# New Comic - What The Fuzz



## elenawing (Mar 27, 2011)

Just throwing my new comic out there! I'm pretty sure this is the place to do it. If not feel free to punch me.

_"Ever feel like your personality is...Overbearing?"

What The Fuzz is a gag comic featuring the adventures of a girl and her online personality come to life in the form of a giant - fox? dragon? Well it's blue, that's enough.

Expect copious amounts of Pepsi, non-blinking kittens and a menagerie of random!_

website:  http://elenawing.com/index.php?main=What The Fuzz
drunkduck: http://www.drunkduck.com/What_The_Fuzz/


----------



## Hakar Kerarmor (Mar 27, 2011)

Looks nice, but try fixing the font to be more readable.


----------



## elenawing (Mar 27, 2011)

sure thing ^_^ thanks


----------



## Fay V (Mar 27, 2011)

I've been reading this on your FA, it's cute. I liked the latest stuff with the NSFW ref sheets. 

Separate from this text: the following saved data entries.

end Laws.RoundTrip

theorem decode_encode (i : Instr) : decode (encode i) = .command i := (Laws.RoundTrip.statement i).1

theorem legalWord_encode (i : Instr) : legalWord (encode i) = true := (Laws.RoundTrip.statement i).2

/-- Settles O2, from the round trip of each command. -/
theorem decodeOfEncodeIsTheCommand : Obligations.DecodeOfEncodeIsTheCommand := decode_encode

/-! ### What the decoder accepts -/

/-- Steps (1) to (4) of R74: the opcode names the command, and the bits its format reserves are zero. -/
theorem decode_eq_command_iff {w : CommandWord} {i : Instr} :
    decode w = .command i ↔ commandOf (opOf w) (argOf w) = some i ∧ argOf w &&& i.format.mustBeZero = 0#64 := by
  unfold decode
  split
  next hn => simp [hn]
  next j hj =>
    split
    next hz =>
      rw [hj, Decoded.command.injEq, Option.some.injEq]
      exact ⟨fun h => ⟨h, h ▸ hz⟩, And.left⟩
    next hz =>
      rw [hj, Option.some.injEq]
      exact ⟨nofun, fun ⟨h, hz'⟩ => absurd (h ▸ hz') hz⟩

/-- The command that an opcode names has that opcode. -/
theorem opcode_of_commandOf {op : Opcode} {arg : BitVec 64} {i : Instr} (h : commandOf op arg = some i) :
    i.opcode = op := by
  unfold commandOf at h
  split at h <;> cases h <;> rfl

/-- An operand whose reserved bits are zero is the argument, so `commandOf` drops no bit of it. -/
theorem operand_of_commandOf {arg : BitVec 64} {i : Instr} (h : commandOf i.opcode arg = some i)
    (hz : arg &&& i.format.mustBeZero = 0#64) : i.operand = arg := by
  cases i with
  | bwr s =>
    cases h
    exact (highBits_zero_iff 8 (by decide) arg).mp hz
  | ldc c =>
    cases h
    exact (highBits_zero_iff 32 (by decide) arg).mp hz
  | ldi v => cases h; rfl
  | lds v => cases h; rfl
  | _ => exact (BitVec.and_allOnes.symm.trans hz).symm

/-- A word that decodes to a command has that command's opcode and operand as its two fields (R70). -/
theorem encode_of_decode {w : CommandWord} {i : Instr} (h : decode w = .command i) : encode i = w := by
  obtain ⟨hc, hz⟩ := decode_eq_command_iff.mp h
  have hop := opcode_of_commandOf hc
  have harg : i.operand = argOf w := operand_of_commandOf (hop ▸ hc) hz
  rw [encode, hop, harg, op_append_arg]

/-- Settles O3: the opcode and the operand of the command are the word's two fields. -/
theorem encodeOfDecodeIsTheWord : Obligations.EncodeOfDecodeIsTheWord := fun _ _ => encode_of_decode

/-! ### The match and mask rows -/

/-- A word is put together from its two fields in one way only (R70). -/
theorem append_fields_inj {a a' : Opcode} {b b' : BitVec 64} : a ++ b = a' ++ b' ↔ a = a' ∧ b = b' := by
  refine ⟨fun h => ⟨?_, ?_⟩, by rintro ⟨rfl, rfl⟩; rfl⟩
  · have := congrArg (BitVec.extractLsb' 64 8) h
    simpa only [BitVec.extractLsb'_append_eq_left] using this
  · have := congrArg (BitVec.extractLsb' 0 64) h
    simpa only [BitVec.extractLsb'_append_eq_right] using this

/-- The match word of a row: its opcode in bits 71:64, zeros below (R74). -/
theorem matchWord_eq_append (op : Opcode) : op.zeroExtend 72 <<< 64 = op ++ 0#64 := by
  simpa using (BitVec.setWidth_append_eq_shiftLeft_setWidth_or (w'' := 72) (b := op) (b' := 0#64)).symm

/-- A row fits a word exactly when the opcode is the row's and the bits its format reserves are zero (R74). -/
theorem fitsRow_iff {w : CommandWord} {r : Opcode × Format} :
    fitsRow w r = true ↔ opOf w = r.1 ∧ argOf w &&& r.2.mustBeZero = 0#64 := by
  have hop : opOf w &&& 0xFF#8 = opOf w := BitVec.and_allOnes
  rw [fitsRow, beq_iff_eq, Laws.RoundTrip.mask_eq, matchWord_eq_append, ← op_append_arg w, BitVec.and_append,
    append_fields_inj, op_append_arg w, hop]

/-- `commandOf` knows every row of the opcode map, with the row's format (R73). -/
theorem commandOf_of_row (arg : BitVec 64) :
    ∀ r ∈ opcodeRows, ∃ i, commandOf r.1 arg = some i ∧ i.format = r.2 := by
  simp [opcodeRows, commandOf, Instr.format]

/-- A word that fits a row decodes to the row's command. -/
theorem decode_of_legalWord {w : CommandWord} (h : legalWord w = true) : ∃ i, decode w = .command i := by
  obtain ⟨r, hr, hfit⟩ := List.any_eq_true.mp h
  obtain ⟨hop, hz⟩ := fitsRow_iff.mp hfit
  obtain ⟨i, hc, hf⟩ := commandOf_of_row (argOf w) r hr
  exact ⟨i, decode_eq_command_iff.mpr ⟨hop ▸ hc, hf ▸ hz⟩⟩

/-- Every other word is reserved (R75): a word that decodes is its command's word, which is legal. -/
theorem decode_of_not_legalWord {w : CommandWord} (h : legalWord w = false) : ∃ r, decode w = .illegal r := by
  cases hd : decode w with
  | illegal r => exact ⟨r, rfl⟩
  | command i =>
    have hl := legalWord_encode i
    rw [encode_of_decode hd, h] at hl
    cases hl

/-- Settles O4: a fitting row names the command, and a command's word fits its row. -/
theorem decoderAcceptsExactlyTheMaskedRows : Obligations.DecoderAcceptsExactlyTheMaskedRows :=
  fun _ => ⟨decode_of_legalWord, decode_of_not_legalWord⟩

/-- No opcode stands in two rows of the opcode map (R73). -/
theorem opcodeRows_opcodes_nodup : (opcodeRows.map Prod.fst).Nodup := by decide

/-- Settles O5: both rows have the word's opcode, which stands in one row only. -/
theorem noWordFitsTwoRows : Obligations.NoWordFitsTwoRows := by
  intro w r r' hr hr' hfit hfit'
  obtain ⟨hop, -⟩ := fitsRow_iff.mp hfit
  obtain ⟨hop', -⟩ := fitsRow_iff.mp hfit'
  exact List.inj_on_of_nodup_map opcodeRows_opcodes_nodup hr hr' (hop.symm.trans hop')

Some constructive crit. I think you might consider breaking out with gestures a bit. It's much like a news strip where there's a lot of standing and talking, and it's not necessarily bad, but I think a bit more action when that is warranted would greatly improve the comic.


----------



## elenawing (Mar 27, 2011)

fay v - thankyou and i've definitely been considering this for the comic as well. With future 'story lines' I'm definitely planning much more dynamic posing and such ^^


----------



## Fay V (Mar 27, 2011)

good luck


----------



## roobait (Mar 27, 2011)

comic looks great so far 
the font changes frequently, but not a problem.


----------



## elenawing (Mar 27, 2011)

thankyou ! I'm in the midst of changing all the old comics to the standard font found in the most recent ones ^_^


----------